Defining Formulas by Referencing Cells
Once you have defined row/column headers, you can define aggregation formulas. These formulas summarize (sum, count, average, etc.) data returned by the data source for a given row header element and/or column header element. For example, you can count the number of customers within each city and each state.
Walkthrough
Consider the table you designed in the Expansion Hierarchies section, which contains a listing of states and cities. You will now add formulas to count the number of customers within each city and each state. To do this, you will use cell referencing to aggregate data for a specific city and state.
Note: Do NOT set the cells to expand. The formula will automatically be calculated for each cell of the expanding “st” and “ct” cells.

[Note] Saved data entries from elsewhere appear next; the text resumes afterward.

theorem cancelData_eq : cancelData t u =
    tryComplete t (dropPieces t (fun p => p.state = .queued || p.state = .filling) (dataCancelled t u)) := rfl

theorem later_cancelled (e : Entry) : Later e (cancelled e) := { Later.refl e with state := fun _ => .inr rfl }

theorem Ends.cancelData : Ends u (cancelData t u) := by
  rw [cancelData_eq]
  exact ((Ends.modEntry later_cancelled u).trans (.trimActive ..)).trans ((Ends.dropPieces ..).trans (.tryComplete ..))

theorem cancelData_onTraffic : OnTraffic u (cancelData t u) := by
  rw [cancelData_eq, dataCancelled]
  exact .of_frames (by simp) (by simp) (by simp)

end Data

/-- R44: what a CANCEL drains of a READ, WRITE or VERIFY. -/
theorem cancelData_drains {t : Tag} {e : Entry} {u : State} (he : entryOf t u = some e) (hk : namesBlocks e.kind = true) :
    HeldOrAnswered t { e with
      cancelTaken := true, state := .draining
      notEnded := e.notEnded - allPieces.countP fun j => (pieceOf j u).any fun q =>
        q.owner = .tag t && (q.state = .queued || q.state = .filling) } (cancelData t u) ∧
    t ∉ (cancelData t u).rqt.active ∧
    PiecesDropped t none (fun q => q.state = .queued || q.state = .filling) u (cancelData t u) ∧
    PiecesRunOn t none (fun q => q.state = .queued || q.state = .filling) u (cancelData t u) ∧
    (∀ j q, pieceOf j u = some q → q.owner ≠ .tag t → pieceOf j (cancelData t u) = some q) ∧
    ∀ j q, pieceOf j (cancelData t u) = some q → q.owner = .tag t → q.state ≠ .queued ∧ q.state ≠ .filling := by
  have hpiece (j : PieceId) : pieceOf j (cancelData t u) =
      pieceOf j (dropPieces t (fun p => p.state = .queued || p.state = .filling) (dataCancelled t u)) :=
    tryComplete_pieceOf ..
  have hends := Ends.cancelData (t := t) (u := u)
  have hdata := dataCancelled_entryOf he
  have hsame (j : PieceId) : pieceOf j (dataCancelled t u) = pieceOf j u := dataCancelled_pieceOf j
  have hactive : t ∉ (dataCancelled t u).rqt.active := trimActive_notMem (entryOf_modEntry he cancelled) rfl
  have hflush : e.kind ≠ .flush := by
    intro h
    rw [h] at hk
    nomatch hk
  obtain ⟨hgone, hstay, hentry⟩ :=
    dropPieces_spec t (fun p => p.state = .queued || p.state = .filling) (dataCancelled t u)
  have hentry := hentry _ hdata hflush
  rw [piecesWhere_length hsame] at hentry
  have hlists := dropPieces_lists t (fun p => p.state = .queued || p.state = .filling) (dataCancelled t u)
  rw [cancelData_eq] at hends hpiece ⊢
  generalize dropPieces t (fun p => p.state = .queued || p.state = .filling) (dataCancelled t u) = v at *
  refine ⟨tryComplete_data hentry ⟨hk, .inr rfl⟩, fun hmem => ?_, .of_gone hends.core fun j r _ _ hr ho hd => ?_,
    fun j r _ hr ho hd => .inl ?_, fun j q hq ho => ?_, fun j q hq ho => ?_⟩
  · exact hactive (hlists.1 ▸ (tryComplete_lists t t v).1 hmem)
  · cases hj : pieceOf j (tryComplete t v) with
    | none => rfl
    | some r' =>
      obtain ⟨hr', hkept⟩ := hgone j r' ((hpiece j).symm.trans hj)
      obtain rfl := Option.some.inj (((hsame j).symm.trans hr').symm.trans hr)
      nomatch (hkept ho).symm.trans hd
  · exact (hpiece j).trans (hstay j r ((hsame j).trans hr) fun _ => hd)
  · exact (hpiece j).trans (hstay j q ((hsame j).trans hq) fun h => absurd h ho)
  · obtain ⟨-, hkept⟩ := hgone j q ((hpiece j).symm.trans hq)
    have hkept := hkept ho
    rw [Bool.or_eq_false_iff, decide_eq_false_iff_not, decide_eq_false_iff_not] at hkept
    exact hkept

section Flush

variable {t : Tag} {e : Entry} {u : State}

theorem cancelFlush_eq : cancelFlush t u = tryComplete t (stopFlush t (modEntry t cancelled u)) := rfl

theorem Ends.cancelFlush : Ends u (cancelFlush t u) := by
  rw [cancelFlush_eq]
  exact (Ends.modEntry later_cancelled u).trans ((Ends.stopFlush ..).trans (.tryComplete ..))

1. Add the following formulas to cell[1,1] (second row, second column) and cell[2,1] (third row, second column), respectively
cell[1,1]: count(q['customer_id@state:$st'])

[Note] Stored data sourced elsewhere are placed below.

-- ==== Sys2Proof/Word.lean ====
section
/-! DEFINITION. The value types of DHTCORE: bytes and 32-bit time words (R23, R63), levels, pulls, directions and the
three fields of the GPIO line's configuration (R23, R33). -/

namespace Sys2Proof

/-- An unsigned 8-bit value (`u8`, R23): operation words, payload bytes, reading bytes. -/
abbrev Byte := BitVec 8

/-- An unsigned 32-bit value (`u32`, R23): every time value and every recorded duration (R18, R63, R64). -/
abbrev Word := BitVec 32

/-- A line level, the `u1` of R23: 1 is high, 0 is low. -/
inductive Level where
  | low
  | high
deriving DecidableEq, Repr, Inhabited

/-- A pull, `{up, down}` of the GpioLine contract: 0 down, 1 up (R33, R61). -/
inductive Pull where
  | down
  | up
deriving DecidableEq, Repr, Inhabited

/-- The direction of the line, `line_dir`: 1 = output, 0 = input (R33). -/
inductive Dir where
  | input
  | output
deriving DecidableEq, Repr, Inhabited

/-- The configuration of the GPIO line: the three fields `line_dir`, `line_pull` and `line_out` (R33). -/
structure LineCfg where
  dir  : Dir
  pull : Pull
  out  : Level
deriving DecidableEq, Repr, Inhabited

end Sys2Proof
end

cell[2,1]: count(q['customer_id@city:$ct'])

For more details on extracting data from a query result set, see Formula Tables in Report Scripting.
The formula q['customer_id@state:$st'] returns an array of all the 'customer_id' records where the corresponding 'state' record is equal to '$st' ('$st' refers to the current value of the expanding cell 'st'). The count() formula counts the number of elements in this array.
2. Preview the report and notice the counts. You can verify them by inspecting the output of the base query.